Refugees who fled in the wake of Russia’s invasion of Ukraine should stay abroad this winter due to blackouts created by Moscow’s bombardment of critical energy infrastructure, a Ukrainian minister has said.

In an interview broadcast on Ukrainian national television on Tuesday, Deputy Prime Minister Iryna Vereshchuk told Ukrainians currently sheltering abroad that they should wait until spring before returning to Ukraine.

“I wanted to ask (them) not to return. We need to survive the winter,” she said.

Since Oct. 10, Russia has launched waves of missile and drone strikes targeting Ukraine’s energy infrastructure. Kyiv says they have damaged up to 40% of the power system.

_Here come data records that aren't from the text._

-- ==== Sys2Proof/Machine/Loader.lean ====
section
/-! DEFINITION. The loader's checks of an image's structure and records, in their order (R104 to R107, R152, R153, R195 to
R209, R215 to R221, R306, R324, R338; notes/assumptions/23.md). -/

namespace Sys2Proof.Machine

/-! ### Structure (R215, R216) -/

/-- The most records of a type in an image of `nf` logical folios. -/
def sectLimit (nf ty : Nat) : Nat :=
  match ty with | 1 => 1 | 2 => 64 * nf | 3 | 4 => 4 * nf | 5 => nf | 6 => 64 * nf | _ => 8192

def sectEnd (b : Bytes) (s : Sect) : Nat := if s.ty = 1 then declEnd b else recEnd b s.ty s.count s.off

def headerChks (b : Bytes) : List Chk :=
  let c (bad : Bool) (r off : Nat) : Chk := { bad := bad, reason := r, off := off, detail := 0 }
  let len := fieldOf b 8 8
  let ns := fieldOf b 0x12 2
  [c (fieldOf b 0 4 != 0x47584453) 1 0, c (fieldOf b 4 4 != 1) 1 4,
   c (len % 8 != 0 || decide (len > 2 ^ 32) || decide (len < 0x20 + 16 * ns)) 1 8,
   c (fieldOf b 0x10 2 == 0 || decide (fieldOf b 0x10 2 > 256)) 1 0x10, c (ns == 0 || decide (ns > 8)) 1 0x10,
   c (fieldOf b 0x14 4 != 0) 5 0x14, c (fieldOf b 0x18 4 != 0) 5 0x18, c (fieldOf b 0x1C 4 != 0) 5 0x1C]

def dirChks (b : Bytes) (s : Sect) : List Chk :=
  let c (bad : Bool) (r off : Nat) : Chk := { bad := bad, reason := r, off := off, detail := 0 }
  let earlier := (sectsOf b).take s.ix
  let last := match earlier.reverse with | p :: _ => p.ty | [] => 0
  [c (s.ty ≤ last || decide (s.ty > 7) || (s.ix == 0 && s.ty != 1)) 1 0, c (fieldOf b (0x22 + 16 * s.ix) 2 != 0) 5 0,
   c (s.count == 0 || decide (s.count > sectLimit (fieldOf b 0x10 2) s.ty)) 1 4,
   c (s.off % 8 != 0 || decide (sectEnd b s > fieldOf b 8 8) || decide (s.off < 0x20 + 16 * fieldOf b 0x12 2)
      || earlier.any (fun p => decide (p.off < sectEnd b s) && decide (s.off < sectEnd b p))) 1 8]

/-- The fault record of a failed check. -/
def Chk.record (k : Chk) (sect rec : Nat) : BitVec 128 := cfgRecord k.reason sect rec k.off k.detail

/-- Step 1 of R220: none when the structure is sound. -/
def structBad (b : Bytes) : Option (BitVec 128) :=
  match firstBad (headerChks b) with
  | some k => some (k.record 0xFF 0)
  | none => (sectsOf b).findSome? fun s => (firstBad (dirChks b s)).map fun k => k.record s.ix 0

/-! ### Activations of nodes (R151) -/

/-- Target POS of a destination entry of an element (R150). -/
def entryTarget (pos : Nat) (w : Word) : Option Nat :=
  let x := (logX pos : Int) + sext 6 (bitF w.toNat 29 24)
  let y := (logY pos : Int) + sext 6 (bitF w.toNat 23 18)
  if 0 ≤ x ∧ x ≤ 127 ∧ 0 ≤ y ∧ y ≤ 127 then some (posOfLog x.toNat y.toNat) else none

/-- The entries by which a node's results may leave: those of DX and DY and their conversion destinations (R203). -/
def nodeEntries (e : ElemRec) (w : Nat) : List (Word × Word) :=
  let at' (i : Nat) : List (Word × Word) := match e.dests[i]? with | some d => [d] | none => []
  let cv (i : Nat) : List (Word × Word) :=
    match e.dests[i]? with | some d => at' (bitF d.2.toNat 23 19) | none => []
  let one (i : Nat) : List (Word × Word) := if i = 31 then [] else at' i ++ cv i
  one (wDx w) ++ one (wDy w)

/-- The activation of the tokens that a node of activation `a` emits; 64 for none. -/
def outAct (acts : List Act) (e : ElemRec) (w a : Nat) : Nat :=
  if wOpc w = 0x08 then bitF (litOf e.lits (wLx w)) 31 26
  else if bitF w 7 4 = 6 ∨ bitF w 7 4 = 7 then
    (match acts[a]? with | some x => if x.parent = 63 then 64 else x.parent | none => 64)
  else a

/-- One pass: every node's tokens give their activation to the nodes that have none yet, in the order of the records. -/
def actPass (l : List ElemRec) (acts : List Act) (na : Tab Nat) : Tab Nat :=
  l.foldl (fun na e => ((e.insts.mapIdx fun n w => (n, w.toNat)).foldl (fun na q =>
    let a := outAct acts e q.2 ((tabGet na (e.pos * 256 + q.1)).getD 64)
    if a ≥ acts.length then na
    else (nodeEntries e q.2).foldl (fun na d =>
      match entryTarget e.pos d.1 with
      | some t =>
        let k := t * 256 + entryNode d.1
        if entryKind d.1 = 0 ∧ (destKeep d.2).isNone ∧ (tabGet na k).isNone then tabPut na k a else na
      | none => na) na) na)) na

/-- Passes until nothing changes, at most `n`. -/
def actPasses (l : List ElemRec) (acts : List Act) : Nat → Tab Nat → Tab Nat
  | 0, na => na
  | n + 1, na => let m := actPass l acts na; if m = na then na else actPasses l acts n m

/-- The activation of every node, keyed by 256 × POS + node: an image does not name it, so it is found by following the
tokens of each `alloc` (notes/assumptions/24.md). -/
def actsOfNodes (l : List ElemRec) (acts : List Act) : Tab Nat :=
  actPasses l acts (l.foldl (fun n e => n + e.insts.length) 1) []

/-- Fields along the PARENT chain of an activation (R233). -/
def chainDepth (acts : List Act) : Nat → Nat → Nat
  | 0, _ => 0
  | n + 1, a =>
    match acts[a]? with
    | none => 0
    | some x => if x.parent = 63 then 1 else if x.parent = a then 48 else 1 + chainDepth acts n x.parent

/-- Whether the PARENT chain of an activation ends, at the root or at a recursive activation. -/
def chainEnds (acts : List Act) : Nat → Nat → Bool
  | 0, _ => false
  | n + 1, a =>
    match acts[a]? with
    | none => true
    | some x => x.parent == 63 || x.parent == a || chainEnds acts n x.parent

/-! ### The declaration block (R152, R219) -/

/-- What the record checks read of the whole image. -/
structure Env where
  b : Bytes
  nf : Nat
  acts : List Act
  elems : List ElemRec
  na : Tab Nat
  markers : List (Nat × Nat)

def envOf (b : Bytes) : Env :=
  let acts := actsOf b
  let elems := elemsIn b
  { b := b, nf := fieldOf b 0x10 2, acts := acts, elems := elems, na := actsOfNodes elems acts,
    markers := (markWords b).map fun w => (bitF w 25 16, w % 65536) }

/-- Whether a POS lies outside the image's folios. -/
def Env.outside (v : Env) (p : Nat) : Bool := decide (p / 64 ≥ v.nf)

def declHeader (v : Env) : List Chk :=
  let o := declAt v.b
  let c (bad : Bool) (r off d : Nat) : Chk := { bad := bad, reason := r, off := off, detail := d }
  ((List.range 12).reverse.map fun i => c (fieldOf v.b (o + 16 + 4 * i) 4 != 0) 5 (16 + 4 * i) 0)
    ++ [c (decide (declCount v.b 0 > 1024)) 0xD 4 0, c (fieldOf v.b (o + 3) 1 != 0) 5 0 0, c (decide (declNact v.b > 64)) 0xD 0 0,
        c (decide (fieldOf v.b (o + 1) 1 > 1)) 0xD 0 0,
        c (decide (fieldOf v.b o 1 > 2) || (fieldOf v.b o 1 == 2) != (sectOf v.b 7).isNone) 0xD 0 0]

def actChks (v : Env) (i : Nat) : List Chk :=
  let w := actWord v.b i
  let off := actsAt v.b - declAt v.b + 8 * i
  let c (bad : Bool) (r o : Nat) : Chk := { bad := bad, reason := r, off := off + o, detail := i }
  let p := bitF w 63 58
  [c ((p != 63 && decide (p ≥ v.acts.length)) || !chainEnds v.acts 65 i) 8 4, c (bitF w 53 50 != 0) 8 4, c (bitF w 44 40 != 0) 8 4,
   c (bitF w 39 24 == 0) 8 0, c ((bitF w 23 23 == 1) != (p == i)) 8 0, c (bitF w 22 22 != 0) 8 0, c (bitF w 21 0 != 0) 5 0]

/-- A table of 4-byte entries, last entry first. -/
def wordChks (v : Env) (start : Nat) (l : List Nat) (g : Nat → Nat → List (Bool × Nat × Nat)) : List Chk :=
  ((l.mapIdx fun i w => (g i w).map fun q =>
    ({ bad := q.1, reason := q.2.1, off := start - declAt v.b + 4 * i, detail := q.2.2 } : Chk)).reverse).flatten

/-- A node reference that names no node of the image (R216). -/
def Env.badRef (v : Env) (pos node : Nat) : Bool :=
  match recAt v.elems pos with | some e => decide (node ≥ e.insts.length) | none => true

def regionChks (v : Env) (o : Nat) : List Chk :=
  let r := (regionAt v.b o).1
  let off := o - declAt v.b
  let d := nodeDetail r.joinPos r.joinNode
  let c (bad : Bool) (rs w : Nat) : Chk := { bad := bad, reason := rs, off := off + w, detail := d }
  [c (bitF (fieldOf v.b (o + 3) 3) 23 22 != 0) 5 4, c (v.badRef r.joinPos r.joinNode) 0xD 4,
   c (bitF (fieldOf v.b o 3) 23 22 != 0) 5 0, c (v.badRef r.forkPos r.forkNode) 0xD 0]

def declChks (v : Env) : List Chk :=
  let b := v.b
  wordChks v (residentAt b + 4) (residentWords b) (fun _ w => [(decide (w ≥ 4096 * v.nf), 0xD, w)])
    ++ wordChks v (idemAt b) (idemWords b) (fun _ w =>
        [(bitF w 31 30 != 0, 5, 0), (v.badRef (bitF w 29 16) (w % 256), 0xD, nodeDetail (bitF w 29 16) (w % 256))])
    ++ wordChks v (yieldsAt b) (yieldWords b) (fun _ w =>
        [(bitF w 31 30 != 0, 5, 0), (v.badRef (bitF w 29 16) (w % 256), 0xD, nodeDetail (bitF w 29 16) (w % 256)),
         (bitF w 15 8 != 0, 5, 0)])
    ++ ((regsOf b).1.reverse.flatMap (regionChks v))
    ++ wordChks v (resAt b) (resWords b) (fun i w =>
        [(bitF w 31 30 != 0, 5, 0),
         (v.outside (bitF w 29 16) || bitF w 29 16 % 16 != 0 || ((resWords b).take i).any (fun u => bitF u 29 16 == bitF w 29 16),
          0xD, nodeDetail (bitF w 29 16) 0),
         (bitF w 15 15 != 0, 5, 0), (decide (w % 32768 > 16384), 0xD, nodeDetail (bitF w 29 16) 0)])
    ++ wordChks v (sharesAt b) (shareWords b) (fun i w =>
        [(bitF w 31 30 != 0, 5, 0),
         (v.outside (bitF w 29 16) || ((shareWords b).take i).any (fun u => bitF u 29 16 == bitF w 29 16), 0xD,
          nodeDetail (bitF w 29 16) 0),
         (bitF w 15 9 != 0, 5, 0), (decide (w % 512 > 256), 0xD, nodeDetail (bitF w 29 16) 0)])
    ++ wordChks v (marksAt b) (markWords b) (fun i w =>
        [(bitF w 31 26 != 0, 5, 0), (((markWords b).take i).any (fun u => bitF u 25 16 == bitF w 25 16), 0xE, bitF w 25 16)])
    ++ ((List.range v.acts.length).reverse.flatMap (actChks v)) ++ declHeader v

/-! ### Element words and control words (R153, R195 to R201, R223, R227 to R272) -/

/-- The bits of a control word that its opcode reserves. -/
def cwReserved (opc : Nat) : Nat :=
  if 0x90 ≤ opc ∧ opc ≤ 0xAA then 0x1FF
  else match opc with
    | 0x08 => 0x03FFFFFF
    | 0x0A | 0x0B => 0x1FFFFF
    | 0x0C => 0xFFFFF
    | 0x0D => 0x07FF0000
    | 0x10 => 0x7FFFFFFF
    | 0x24 | 0x37 | 0x43 | 0x63 => if opc < 0x40 then 0x1FFFFFFF else 0x07FFFFFF
    | 0x80 => 0x3FFFFF
    | 0x81 => 0x0FFFFFFF
    | 0x82 => 0xFFFFFF
    | 0xB7 => 0x3FFFFF
    | 0xB8 => 0xFFFFFF
    | 0xBA => 0x3FFFFF
    | 0xBD => 0x3FFFF
    | _ => 0

/-- Formats that an atomic's DFMT may name (R256). -/
def aopFmts (aop : Nat) : List Nat :=
  match aop with | 1 => [0] | 2 | 3 => [6] | 9 | 10 => [0, 6, 7] | _ => [6, 7]

/-- POS and node of the `alloc` of an activation: the first in the order of the records. -/
def Env.allocOf (v : Env) (act : Nat) : Option (Nat × Nat) := allocIn act v.elems

/-- The checks of a control word's fields beyond its reserved bits: whether one fails, and its reason, by opcode. -/
def cwFields (v : Env) (e : ElemRec) (n w cw act : Nat) : List (Bool × Nat) :=
  let opc := wOpc w
  let na := v.acts.length
  let depth := chainDepth v.acts 48 act
  let silent := wDx w == 31 && wDy w == 31
  if 0x90 ≤ opc ∧ opc ≤ 0xAA then
    let f := bitF cw 28 26
    let aop := bitF cw 12 9
    let form := opc % 8 + 8 * (opc / 16 - 9)
    let tf := bitF cw 25 25 == 1
    [(decide (bitF cw 31 29 > 5), 7),
     ((decide (4 ≤ form ∧ form ≤ 6) && f != 0) || (form == 7 && f != 7)
       || ((form == 0 || form == 1 || form == 8 || form == 9) && (f == 4 || f == 5))
       || (form == 10 && !(aopFmts aop).contains f), 7),
     (tf && (decide (bitF cw 24 19 < bitF cw 18 13) || decide (bitF cw 24 19 > 47)), 7),
     (!tf && (bitF cw 24 19 != 0 || bitF cw 18 13 != 0), 5), (if form = 10 then decide (aop > 10) else aop != 0, 7)]
  else match opc with
    | 0x08 =>
      let x := bitF cw 31 26
      let par := match v.acts[x]? with | some a => a.parent | none => 63
      [(decide (x ≥ na) || v.allocOf x != some (e.pos, n) || act != (if par = 63 then 64 else par), 8)]
    | 0x0A | 0x0B => [(decide (bitF cw 31 26 ≥ na), 8)]
    | 0x0C =>
      let wh := bitF cw 31 30
      let x := bitF cw 25 20
      [(wh == 3, 7), (wh == 0 && decide (bitF cw 29 26 ≥ depth), 7), (wh != 0 && bitF cw 29 26 != 0, 5),
       (wh != 0 && decide (x ≥ na), 8), (wh == 0 && x != 0, 5)]
    | 0x0D => [(decide (bitF cw 31 28 ≥ depth), 7), (bitF cw 27 27 == 1 && bitF cw 15 0 != 0, 5)]
    | 0x10 => [(bitF cw 31 31 == 1 && !silent, 6)]
    | 0x80 =>
      let sf := bitF cw 31 29
      let df := bitF cw 28 26
      let raw (f : Nat) : Bool := f == 0 || f == 6 || f == 7
      [((sf == 7 || df == 7) && !(raw sf && raw df), 7), (decide (bitF cw 25 23 > 4), 7)]
    | 0x81 => [(decide (bitF cw 31 29 > 1), 7)]
    | 0x82 => [(decide (bitF cw 30 28 > 3), 7), (decide (bitF cw 27 25 > 3), 7)]
    | 0xB7 => [(!v.markers.any (·.1 == bitF cw 31 22), 0xE)]
    | 0xBA =>
      let it := bitF cw 31 28
      let x := bitF cw 27 22
      [(decide (it > 5), 7), (it == 0 && (match v.allocOf x with | some q => q.1 != e.pos | none => true), 8),
       (it != 0 && x != 0, 5)]
    | 0xBD => [(decide (bitF cw 21 18 > 13), 7)]
    | _ => []

/-- Whether operand B is read, as far as the control word decides it. -/
def readsB (opc cw : Nat) : Bool :=
  match elemShape opc with
  | some sh =>
    (match sh.b with
     | .read | .pred => true
     | .none => false
     | .cw => if opc = 0x80 then bitF cw 25 23 == 4 else bitF cw 27 27 == 1)
  | none => false

/-- The selects of the operands that a node reads, with the operand of each: 0 A, 1 B, 2 C. -/
def nodeSels (opc w cw : Nat) : List (Nat × Nat) :=
  [(wSa w, 0)] ++ (if readsB opc cw then [(wSb w, 1)] else []) ++ (if opcReadsC opc then [(bitF cw 31 29, 2)] else [])

/-- Selects that are reserved or forbidden, or an arity other than 1 or 2 (R196, R197, R223, R249). -/
def selBad (sh : ElemShape) (opc w cw act na : Nat) : Bool :=
  let sels := (nodeSels opc w cw).map (·.1)
  let slots := sels.filter (· < 2)
  let arity : Nat := (if slots.contains 0 || sh.ordered then 1 else 0) + (if slots.contains 1 then 1 else 0)
  wSa w == 6 || wSa w == 7 || wSb w == 7 || (wSb w != 6) != readsB opc cw || decide (slots.length > slots.eraseDups.length)
    || (sh.b == .pred && wSb w != 1) || (sh.tokenA && decide (wSa w > 1)) || (sh.tokenB && decide (wSb w > 1))
    || (sh.high && (sels.contains 2 || wLx w == 15)) || (sh.cw && sels.contains 2 && wLx w == 15)
    || (sels.contains 3 && decide (act ≥ na)) || arity == 0

/-- A tag action that is reserved or not allowed (R153, R227, R229). -/
def taBad (v : Env) (opc w act : Nat) : Bool :=
  let ta := bitF w 7 4
  let none' := decide (act ≥ v.acts.length)
  let noParent := match v.acts[act]? with | some a => a.parent == 63 | none => true
  decide (ta > 8) || (ta == 5) != (opc == 0x08) || ((decide (1 ≤ ta ∧ ta ≤ 4) || ta == 6) && none')
    || ((ta == 7 || ta == 8) && noParent) || (opc == 0x09 && ta != 6 && ta != 7)
    || ((opc == 0x04 || opc == 0x06 || opc == 0x10) && ta != 0) || (opc == 0x07 && none')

A local official in Kyiv, the capital, warned last week that residents needed to be prepared for possible disconnections lasting days or even weeks.

The strikes on Ukraine’s infrastructure come against a backdrop of soaring energy, food and other prices in Europe, where most of the millions of refugees who fled Ukraine following Russia’s Feb. 24 invasion sought shelter.

This poses a problem for refugees, many of whom have struggled to find well-paid, permanent jobs in their new countries of residence.

Vereshchuk said the grid “won’t survive” the return of refugees from abroad, and that the situation would “only get worse”.

“To return now is to risk yourself and your children, your vulnerable relatives,” she said.